Saved data entries:
========================================

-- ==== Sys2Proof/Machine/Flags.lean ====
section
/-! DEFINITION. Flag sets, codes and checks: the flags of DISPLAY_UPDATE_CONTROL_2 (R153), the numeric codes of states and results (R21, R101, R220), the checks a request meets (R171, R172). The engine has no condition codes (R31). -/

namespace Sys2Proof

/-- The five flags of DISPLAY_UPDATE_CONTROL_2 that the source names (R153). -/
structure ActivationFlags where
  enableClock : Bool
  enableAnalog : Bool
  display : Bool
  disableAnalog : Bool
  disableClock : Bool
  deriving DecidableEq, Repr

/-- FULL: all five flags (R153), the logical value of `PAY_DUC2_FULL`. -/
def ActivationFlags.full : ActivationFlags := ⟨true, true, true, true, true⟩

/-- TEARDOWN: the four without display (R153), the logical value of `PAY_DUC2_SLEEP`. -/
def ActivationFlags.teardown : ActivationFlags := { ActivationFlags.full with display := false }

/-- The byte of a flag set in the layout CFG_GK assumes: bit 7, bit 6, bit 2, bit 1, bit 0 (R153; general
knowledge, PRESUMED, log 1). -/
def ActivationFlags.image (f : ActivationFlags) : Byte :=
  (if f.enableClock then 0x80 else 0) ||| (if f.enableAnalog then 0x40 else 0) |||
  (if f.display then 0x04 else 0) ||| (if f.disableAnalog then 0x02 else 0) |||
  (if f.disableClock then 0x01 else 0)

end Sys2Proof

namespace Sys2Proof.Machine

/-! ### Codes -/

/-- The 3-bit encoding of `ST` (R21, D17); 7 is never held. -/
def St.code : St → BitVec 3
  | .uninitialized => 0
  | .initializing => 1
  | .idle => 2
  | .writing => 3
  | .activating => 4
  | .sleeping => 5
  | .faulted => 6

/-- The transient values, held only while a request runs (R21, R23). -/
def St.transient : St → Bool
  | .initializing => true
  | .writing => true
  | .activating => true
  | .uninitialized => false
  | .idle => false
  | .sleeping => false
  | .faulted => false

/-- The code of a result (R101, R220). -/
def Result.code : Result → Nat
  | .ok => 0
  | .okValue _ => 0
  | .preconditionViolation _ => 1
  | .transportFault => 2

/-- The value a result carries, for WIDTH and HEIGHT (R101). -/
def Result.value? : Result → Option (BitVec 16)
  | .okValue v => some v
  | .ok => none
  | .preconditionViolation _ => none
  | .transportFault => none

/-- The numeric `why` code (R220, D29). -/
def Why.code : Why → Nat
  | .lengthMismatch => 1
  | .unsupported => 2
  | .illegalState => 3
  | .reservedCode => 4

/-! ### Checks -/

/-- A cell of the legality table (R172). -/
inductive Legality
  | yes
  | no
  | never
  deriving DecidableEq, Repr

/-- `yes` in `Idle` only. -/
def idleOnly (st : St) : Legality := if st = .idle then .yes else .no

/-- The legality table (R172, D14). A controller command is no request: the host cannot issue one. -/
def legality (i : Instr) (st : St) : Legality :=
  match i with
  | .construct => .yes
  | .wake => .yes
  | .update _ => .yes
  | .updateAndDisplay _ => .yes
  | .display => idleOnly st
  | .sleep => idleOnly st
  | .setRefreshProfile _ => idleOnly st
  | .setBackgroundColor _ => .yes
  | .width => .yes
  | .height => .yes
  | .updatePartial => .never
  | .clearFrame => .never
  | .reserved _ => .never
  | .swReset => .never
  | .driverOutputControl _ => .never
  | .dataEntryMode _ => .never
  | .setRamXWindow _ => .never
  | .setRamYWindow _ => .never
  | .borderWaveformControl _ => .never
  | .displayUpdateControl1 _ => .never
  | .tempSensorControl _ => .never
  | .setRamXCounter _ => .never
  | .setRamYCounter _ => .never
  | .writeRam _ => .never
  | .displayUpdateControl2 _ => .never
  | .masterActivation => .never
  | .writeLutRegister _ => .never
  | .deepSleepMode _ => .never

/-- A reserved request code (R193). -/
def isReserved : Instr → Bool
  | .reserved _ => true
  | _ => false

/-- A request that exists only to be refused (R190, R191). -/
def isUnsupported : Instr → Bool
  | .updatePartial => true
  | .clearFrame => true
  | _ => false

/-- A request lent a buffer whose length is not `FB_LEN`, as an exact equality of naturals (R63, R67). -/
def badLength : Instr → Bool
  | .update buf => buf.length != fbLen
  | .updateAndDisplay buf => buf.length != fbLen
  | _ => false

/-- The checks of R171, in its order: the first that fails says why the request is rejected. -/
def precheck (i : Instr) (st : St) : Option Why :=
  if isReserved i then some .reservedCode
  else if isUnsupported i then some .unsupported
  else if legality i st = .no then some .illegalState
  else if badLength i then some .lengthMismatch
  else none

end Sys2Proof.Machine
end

========================================

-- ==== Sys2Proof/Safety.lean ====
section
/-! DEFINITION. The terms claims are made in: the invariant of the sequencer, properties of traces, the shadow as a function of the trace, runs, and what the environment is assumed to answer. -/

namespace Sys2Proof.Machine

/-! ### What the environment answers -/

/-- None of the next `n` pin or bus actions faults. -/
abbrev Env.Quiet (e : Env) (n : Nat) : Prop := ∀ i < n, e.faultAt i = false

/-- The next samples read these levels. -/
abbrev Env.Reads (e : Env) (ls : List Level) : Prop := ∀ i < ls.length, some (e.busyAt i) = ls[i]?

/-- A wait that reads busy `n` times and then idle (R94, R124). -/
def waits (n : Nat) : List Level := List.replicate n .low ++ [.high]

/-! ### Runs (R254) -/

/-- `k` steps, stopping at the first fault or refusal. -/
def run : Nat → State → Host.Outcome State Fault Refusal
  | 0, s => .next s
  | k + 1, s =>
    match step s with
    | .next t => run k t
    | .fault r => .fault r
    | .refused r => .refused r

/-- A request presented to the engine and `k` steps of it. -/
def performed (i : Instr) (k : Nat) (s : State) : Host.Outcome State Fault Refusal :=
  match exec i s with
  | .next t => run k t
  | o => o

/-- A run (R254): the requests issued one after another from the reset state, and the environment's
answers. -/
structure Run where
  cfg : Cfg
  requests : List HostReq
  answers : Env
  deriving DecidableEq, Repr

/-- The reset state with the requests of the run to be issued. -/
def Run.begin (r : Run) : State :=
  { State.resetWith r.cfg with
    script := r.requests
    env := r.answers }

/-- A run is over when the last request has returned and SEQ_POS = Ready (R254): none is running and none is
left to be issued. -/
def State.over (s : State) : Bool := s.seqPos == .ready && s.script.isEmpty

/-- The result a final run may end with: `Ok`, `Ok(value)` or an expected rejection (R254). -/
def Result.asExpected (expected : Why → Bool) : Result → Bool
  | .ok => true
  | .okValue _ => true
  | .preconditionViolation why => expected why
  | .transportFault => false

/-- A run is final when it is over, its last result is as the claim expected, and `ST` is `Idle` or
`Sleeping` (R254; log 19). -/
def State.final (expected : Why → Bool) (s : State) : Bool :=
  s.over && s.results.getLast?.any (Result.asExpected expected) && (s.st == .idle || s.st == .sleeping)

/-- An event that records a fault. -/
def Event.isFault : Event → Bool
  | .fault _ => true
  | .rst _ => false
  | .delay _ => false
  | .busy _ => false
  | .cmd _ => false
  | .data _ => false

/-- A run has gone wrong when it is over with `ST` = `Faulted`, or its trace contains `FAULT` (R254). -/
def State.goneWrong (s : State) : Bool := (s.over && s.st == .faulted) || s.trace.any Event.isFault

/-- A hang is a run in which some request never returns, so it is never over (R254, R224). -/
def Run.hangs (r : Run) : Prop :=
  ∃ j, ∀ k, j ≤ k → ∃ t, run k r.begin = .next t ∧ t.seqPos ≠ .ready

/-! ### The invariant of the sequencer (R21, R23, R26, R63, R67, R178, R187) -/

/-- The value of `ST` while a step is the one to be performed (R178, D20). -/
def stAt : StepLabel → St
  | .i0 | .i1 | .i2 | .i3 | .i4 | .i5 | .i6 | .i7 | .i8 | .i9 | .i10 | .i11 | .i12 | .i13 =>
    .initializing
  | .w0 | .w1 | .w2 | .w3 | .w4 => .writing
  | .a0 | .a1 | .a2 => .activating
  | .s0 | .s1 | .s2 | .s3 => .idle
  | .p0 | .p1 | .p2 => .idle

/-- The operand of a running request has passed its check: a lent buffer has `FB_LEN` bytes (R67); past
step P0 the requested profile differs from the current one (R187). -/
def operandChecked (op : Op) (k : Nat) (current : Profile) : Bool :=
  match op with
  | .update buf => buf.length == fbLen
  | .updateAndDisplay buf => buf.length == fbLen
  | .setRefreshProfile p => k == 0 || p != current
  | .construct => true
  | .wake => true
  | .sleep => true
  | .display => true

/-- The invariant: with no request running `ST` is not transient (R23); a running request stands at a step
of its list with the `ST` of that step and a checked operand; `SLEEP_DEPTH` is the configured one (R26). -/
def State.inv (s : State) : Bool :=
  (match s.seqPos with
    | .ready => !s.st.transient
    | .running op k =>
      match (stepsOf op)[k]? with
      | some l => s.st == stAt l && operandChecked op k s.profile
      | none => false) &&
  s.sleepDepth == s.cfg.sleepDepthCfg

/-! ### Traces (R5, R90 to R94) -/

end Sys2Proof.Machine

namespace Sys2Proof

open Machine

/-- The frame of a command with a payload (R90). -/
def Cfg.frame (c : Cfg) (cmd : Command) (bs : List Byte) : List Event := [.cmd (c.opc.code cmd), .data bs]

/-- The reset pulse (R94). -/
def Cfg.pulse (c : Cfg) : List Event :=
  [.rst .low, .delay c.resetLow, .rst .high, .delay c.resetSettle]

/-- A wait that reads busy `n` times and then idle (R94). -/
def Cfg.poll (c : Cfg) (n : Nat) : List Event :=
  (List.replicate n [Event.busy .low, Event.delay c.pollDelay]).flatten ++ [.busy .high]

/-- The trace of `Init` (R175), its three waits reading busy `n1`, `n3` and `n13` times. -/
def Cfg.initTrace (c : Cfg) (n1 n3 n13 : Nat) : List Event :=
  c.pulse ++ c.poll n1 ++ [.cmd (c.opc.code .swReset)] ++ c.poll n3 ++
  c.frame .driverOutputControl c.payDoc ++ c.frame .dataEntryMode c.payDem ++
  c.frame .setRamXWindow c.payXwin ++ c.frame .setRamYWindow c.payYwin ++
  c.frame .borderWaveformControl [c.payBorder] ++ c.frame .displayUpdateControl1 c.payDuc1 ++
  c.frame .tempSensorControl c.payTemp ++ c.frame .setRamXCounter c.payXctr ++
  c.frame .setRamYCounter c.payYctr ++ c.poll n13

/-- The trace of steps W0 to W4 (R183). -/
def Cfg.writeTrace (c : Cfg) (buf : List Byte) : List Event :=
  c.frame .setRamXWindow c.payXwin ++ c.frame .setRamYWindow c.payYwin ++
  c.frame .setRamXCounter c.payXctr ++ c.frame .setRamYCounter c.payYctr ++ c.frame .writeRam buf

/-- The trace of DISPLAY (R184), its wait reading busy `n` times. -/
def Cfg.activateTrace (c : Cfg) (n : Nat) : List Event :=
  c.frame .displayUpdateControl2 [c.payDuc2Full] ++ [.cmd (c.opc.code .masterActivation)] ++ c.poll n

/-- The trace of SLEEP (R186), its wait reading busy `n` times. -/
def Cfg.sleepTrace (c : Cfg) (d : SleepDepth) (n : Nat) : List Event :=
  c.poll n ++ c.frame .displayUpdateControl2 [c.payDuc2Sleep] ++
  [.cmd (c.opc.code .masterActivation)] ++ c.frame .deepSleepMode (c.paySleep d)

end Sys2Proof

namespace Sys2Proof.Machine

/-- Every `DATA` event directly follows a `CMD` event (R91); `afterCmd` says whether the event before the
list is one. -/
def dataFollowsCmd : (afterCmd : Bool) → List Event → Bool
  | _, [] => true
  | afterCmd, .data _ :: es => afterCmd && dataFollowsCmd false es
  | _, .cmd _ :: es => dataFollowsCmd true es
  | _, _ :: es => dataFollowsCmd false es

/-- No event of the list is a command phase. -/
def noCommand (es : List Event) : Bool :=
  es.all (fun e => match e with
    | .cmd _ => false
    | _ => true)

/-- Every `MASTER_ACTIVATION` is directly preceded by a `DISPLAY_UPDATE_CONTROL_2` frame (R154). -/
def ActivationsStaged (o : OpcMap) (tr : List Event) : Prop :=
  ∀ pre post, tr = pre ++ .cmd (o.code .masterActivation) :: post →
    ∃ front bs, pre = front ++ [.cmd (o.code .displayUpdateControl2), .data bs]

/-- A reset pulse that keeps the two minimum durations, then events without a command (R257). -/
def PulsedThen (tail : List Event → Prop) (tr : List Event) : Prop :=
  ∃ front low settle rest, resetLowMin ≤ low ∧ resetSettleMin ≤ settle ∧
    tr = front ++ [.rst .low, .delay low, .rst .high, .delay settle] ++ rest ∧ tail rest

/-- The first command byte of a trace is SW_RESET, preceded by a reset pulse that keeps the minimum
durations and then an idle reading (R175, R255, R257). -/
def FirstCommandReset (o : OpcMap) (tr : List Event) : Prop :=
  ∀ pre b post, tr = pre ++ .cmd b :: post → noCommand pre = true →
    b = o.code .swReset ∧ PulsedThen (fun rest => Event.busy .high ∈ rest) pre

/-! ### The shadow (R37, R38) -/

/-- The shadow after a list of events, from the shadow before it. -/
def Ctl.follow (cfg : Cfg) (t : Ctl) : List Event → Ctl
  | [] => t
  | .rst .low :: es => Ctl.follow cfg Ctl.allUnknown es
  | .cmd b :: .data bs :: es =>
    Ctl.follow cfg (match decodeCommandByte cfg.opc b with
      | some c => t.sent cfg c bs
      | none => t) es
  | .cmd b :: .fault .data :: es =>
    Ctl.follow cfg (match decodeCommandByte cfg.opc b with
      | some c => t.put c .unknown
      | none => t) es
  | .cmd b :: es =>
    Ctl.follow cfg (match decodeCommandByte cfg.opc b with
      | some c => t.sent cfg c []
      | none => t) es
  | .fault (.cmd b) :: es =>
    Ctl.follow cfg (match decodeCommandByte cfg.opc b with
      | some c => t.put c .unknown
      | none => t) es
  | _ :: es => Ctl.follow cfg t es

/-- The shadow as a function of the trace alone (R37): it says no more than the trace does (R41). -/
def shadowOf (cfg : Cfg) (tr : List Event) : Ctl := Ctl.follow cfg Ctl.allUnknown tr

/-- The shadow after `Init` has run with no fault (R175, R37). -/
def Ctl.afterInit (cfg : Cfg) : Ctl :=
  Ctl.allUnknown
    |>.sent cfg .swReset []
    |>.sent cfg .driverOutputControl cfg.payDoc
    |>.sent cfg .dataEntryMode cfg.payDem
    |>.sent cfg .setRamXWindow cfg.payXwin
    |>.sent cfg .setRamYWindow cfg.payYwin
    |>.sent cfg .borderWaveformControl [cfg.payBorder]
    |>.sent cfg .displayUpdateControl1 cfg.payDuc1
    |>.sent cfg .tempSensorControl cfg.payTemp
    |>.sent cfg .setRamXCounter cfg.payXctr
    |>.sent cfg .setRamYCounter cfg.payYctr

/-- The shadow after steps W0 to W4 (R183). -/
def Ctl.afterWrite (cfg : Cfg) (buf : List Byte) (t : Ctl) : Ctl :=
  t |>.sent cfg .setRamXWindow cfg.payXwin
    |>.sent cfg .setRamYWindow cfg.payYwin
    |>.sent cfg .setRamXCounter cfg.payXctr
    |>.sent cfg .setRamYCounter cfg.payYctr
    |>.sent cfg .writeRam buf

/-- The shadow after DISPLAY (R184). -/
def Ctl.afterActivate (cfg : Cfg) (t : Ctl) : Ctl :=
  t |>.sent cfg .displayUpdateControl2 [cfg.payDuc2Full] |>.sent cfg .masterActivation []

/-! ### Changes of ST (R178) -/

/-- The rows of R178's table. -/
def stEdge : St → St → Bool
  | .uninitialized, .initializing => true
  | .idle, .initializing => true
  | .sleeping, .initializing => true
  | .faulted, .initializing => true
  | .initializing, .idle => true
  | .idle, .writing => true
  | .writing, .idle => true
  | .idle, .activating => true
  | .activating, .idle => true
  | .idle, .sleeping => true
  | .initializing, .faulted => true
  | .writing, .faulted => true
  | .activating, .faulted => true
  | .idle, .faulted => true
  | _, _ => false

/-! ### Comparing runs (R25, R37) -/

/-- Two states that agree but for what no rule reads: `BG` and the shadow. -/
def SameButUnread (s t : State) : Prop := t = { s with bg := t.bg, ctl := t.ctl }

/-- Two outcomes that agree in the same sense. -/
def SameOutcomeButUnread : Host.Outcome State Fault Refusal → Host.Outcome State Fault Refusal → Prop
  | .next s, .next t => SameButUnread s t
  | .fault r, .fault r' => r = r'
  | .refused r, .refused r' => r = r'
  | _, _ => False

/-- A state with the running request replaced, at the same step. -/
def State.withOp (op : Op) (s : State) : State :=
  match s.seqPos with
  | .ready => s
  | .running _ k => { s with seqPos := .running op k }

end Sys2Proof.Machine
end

========================================

WHAT THE TASK REQUIRES:
Each line in the entries above, starting at the line with "-- ==== Sys2Proof/Machine/Flags.lean" and ending at the line with "codes (R31). -/", is to be printed exactly, and only those lines.

RESPONSE BELOW:
-- ==== Sys2Proof/Machine/Flags.lean ====
section
/-! DEFINITION. Flag sets, codes and checks: the flags of DISPLAY_UPDATE_CONTROL_2 (R153), the numeric codes of states and results (R21, R101, R220), the checks a request meets (R171, R172). The engine has no condition codes (R31). -/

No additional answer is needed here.